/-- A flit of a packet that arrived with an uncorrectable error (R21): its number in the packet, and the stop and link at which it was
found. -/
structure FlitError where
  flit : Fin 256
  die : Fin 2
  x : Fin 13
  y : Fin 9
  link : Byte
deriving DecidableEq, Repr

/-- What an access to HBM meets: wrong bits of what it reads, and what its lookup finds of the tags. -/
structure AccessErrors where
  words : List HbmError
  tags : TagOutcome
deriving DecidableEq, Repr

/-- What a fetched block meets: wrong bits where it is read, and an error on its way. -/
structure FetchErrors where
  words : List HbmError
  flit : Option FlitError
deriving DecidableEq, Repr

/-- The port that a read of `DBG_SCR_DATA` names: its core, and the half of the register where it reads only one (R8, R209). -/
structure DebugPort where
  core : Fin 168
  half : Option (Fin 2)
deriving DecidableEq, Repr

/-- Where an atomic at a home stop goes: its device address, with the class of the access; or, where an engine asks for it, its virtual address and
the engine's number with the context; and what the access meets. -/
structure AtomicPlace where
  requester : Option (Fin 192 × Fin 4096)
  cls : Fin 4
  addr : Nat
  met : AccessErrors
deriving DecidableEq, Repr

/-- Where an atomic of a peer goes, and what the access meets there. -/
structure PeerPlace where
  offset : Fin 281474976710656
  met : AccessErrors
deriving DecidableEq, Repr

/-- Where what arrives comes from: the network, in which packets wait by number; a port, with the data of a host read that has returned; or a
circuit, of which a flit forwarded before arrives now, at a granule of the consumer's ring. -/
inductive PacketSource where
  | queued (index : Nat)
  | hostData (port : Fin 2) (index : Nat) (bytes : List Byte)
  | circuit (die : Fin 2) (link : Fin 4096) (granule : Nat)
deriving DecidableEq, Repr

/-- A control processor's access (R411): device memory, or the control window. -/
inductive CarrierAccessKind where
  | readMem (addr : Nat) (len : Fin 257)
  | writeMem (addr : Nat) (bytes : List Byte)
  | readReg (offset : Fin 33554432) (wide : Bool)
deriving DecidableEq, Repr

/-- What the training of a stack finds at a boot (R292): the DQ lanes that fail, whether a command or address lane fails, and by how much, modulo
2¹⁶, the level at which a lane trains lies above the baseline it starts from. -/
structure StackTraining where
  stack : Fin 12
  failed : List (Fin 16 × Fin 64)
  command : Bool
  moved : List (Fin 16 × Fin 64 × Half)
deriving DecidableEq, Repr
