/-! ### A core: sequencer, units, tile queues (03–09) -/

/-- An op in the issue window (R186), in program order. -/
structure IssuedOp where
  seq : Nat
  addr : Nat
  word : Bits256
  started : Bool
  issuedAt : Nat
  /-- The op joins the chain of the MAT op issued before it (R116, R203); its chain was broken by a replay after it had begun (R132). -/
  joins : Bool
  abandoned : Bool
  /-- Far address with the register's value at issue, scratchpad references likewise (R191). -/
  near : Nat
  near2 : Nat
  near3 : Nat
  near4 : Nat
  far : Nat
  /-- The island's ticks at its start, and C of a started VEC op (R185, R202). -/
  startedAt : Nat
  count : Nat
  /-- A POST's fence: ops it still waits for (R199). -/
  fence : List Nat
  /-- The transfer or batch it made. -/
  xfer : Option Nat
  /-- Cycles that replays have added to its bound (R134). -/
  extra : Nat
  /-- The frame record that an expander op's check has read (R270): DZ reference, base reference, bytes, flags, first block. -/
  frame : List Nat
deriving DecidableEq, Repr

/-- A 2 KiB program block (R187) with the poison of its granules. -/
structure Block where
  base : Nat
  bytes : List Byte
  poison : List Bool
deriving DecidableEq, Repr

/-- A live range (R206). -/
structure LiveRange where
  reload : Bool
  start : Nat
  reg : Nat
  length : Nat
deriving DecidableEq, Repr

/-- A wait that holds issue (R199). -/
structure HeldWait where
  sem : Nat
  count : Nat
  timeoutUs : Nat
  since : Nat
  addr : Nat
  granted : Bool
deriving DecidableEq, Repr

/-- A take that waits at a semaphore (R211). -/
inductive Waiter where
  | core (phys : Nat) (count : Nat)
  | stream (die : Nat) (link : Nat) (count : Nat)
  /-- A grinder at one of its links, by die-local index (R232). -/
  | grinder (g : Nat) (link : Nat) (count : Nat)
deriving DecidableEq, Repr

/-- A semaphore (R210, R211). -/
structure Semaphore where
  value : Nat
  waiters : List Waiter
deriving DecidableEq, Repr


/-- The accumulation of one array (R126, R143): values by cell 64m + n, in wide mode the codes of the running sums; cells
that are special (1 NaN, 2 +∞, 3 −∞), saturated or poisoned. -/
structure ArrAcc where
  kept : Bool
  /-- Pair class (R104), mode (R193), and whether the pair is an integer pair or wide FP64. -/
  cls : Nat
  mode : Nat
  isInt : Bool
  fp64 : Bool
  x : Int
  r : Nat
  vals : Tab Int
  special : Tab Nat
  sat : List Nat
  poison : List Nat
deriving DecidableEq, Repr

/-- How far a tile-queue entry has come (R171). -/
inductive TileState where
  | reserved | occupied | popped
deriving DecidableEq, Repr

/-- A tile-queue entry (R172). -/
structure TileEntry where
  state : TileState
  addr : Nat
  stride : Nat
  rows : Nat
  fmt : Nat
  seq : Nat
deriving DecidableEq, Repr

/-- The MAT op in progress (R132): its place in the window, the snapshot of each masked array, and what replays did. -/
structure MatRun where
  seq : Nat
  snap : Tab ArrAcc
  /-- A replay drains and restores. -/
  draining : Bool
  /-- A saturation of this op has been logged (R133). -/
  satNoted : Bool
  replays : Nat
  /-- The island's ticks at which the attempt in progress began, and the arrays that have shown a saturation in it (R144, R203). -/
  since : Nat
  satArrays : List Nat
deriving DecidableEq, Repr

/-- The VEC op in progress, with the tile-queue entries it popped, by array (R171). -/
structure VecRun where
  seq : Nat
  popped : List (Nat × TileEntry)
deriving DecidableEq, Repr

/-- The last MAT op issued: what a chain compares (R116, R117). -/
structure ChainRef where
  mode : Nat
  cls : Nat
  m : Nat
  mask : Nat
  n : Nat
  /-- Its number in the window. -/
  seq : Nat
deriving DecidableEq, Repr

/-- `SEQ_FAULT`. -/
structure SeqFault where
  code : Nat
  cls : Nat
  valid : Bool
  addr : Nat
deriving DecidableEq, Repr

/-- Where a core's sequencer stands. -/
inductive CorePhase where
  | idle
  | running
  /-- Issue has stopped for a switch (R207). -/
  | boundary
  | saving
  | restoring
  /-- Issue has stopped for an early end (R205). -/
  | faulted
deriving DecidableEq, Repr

━━━

Transcribe the material exactly, stopping after the "core : Fin 168" line.

• _Exercise response_
/-- A flit of a packet that arrived with an uncorrectable error (R21): its number in the packet, and the stop and link at which it was
found. -/
structure FlitError where
  flit : Fin 256
  die : Fin 2
  x : Fin 13
  y : Fin 9
  link : Byte
deriving DecidableEq, Repr

/-- What an access to HBM meets: wrong bits of what it reads, and what its lookup finds of the tags. -/
structure AccessErrors where
  words : List HbmError
  tags : TagOutcome
deriving DecidableEq, Repr

/-- What a fetched block meets: wrong bits where it is read, and an error on its way. -/
structure FetchErrors where
  words : List HbmError
  flit : Option FlitError
deriving DecidableEq, Repr

/-- The port that a read of `DBG_SCR_DATA` names: its core, and the half of the register where it reads only one (R8, R209). -/
structure DebugPort where
  core : Fin 168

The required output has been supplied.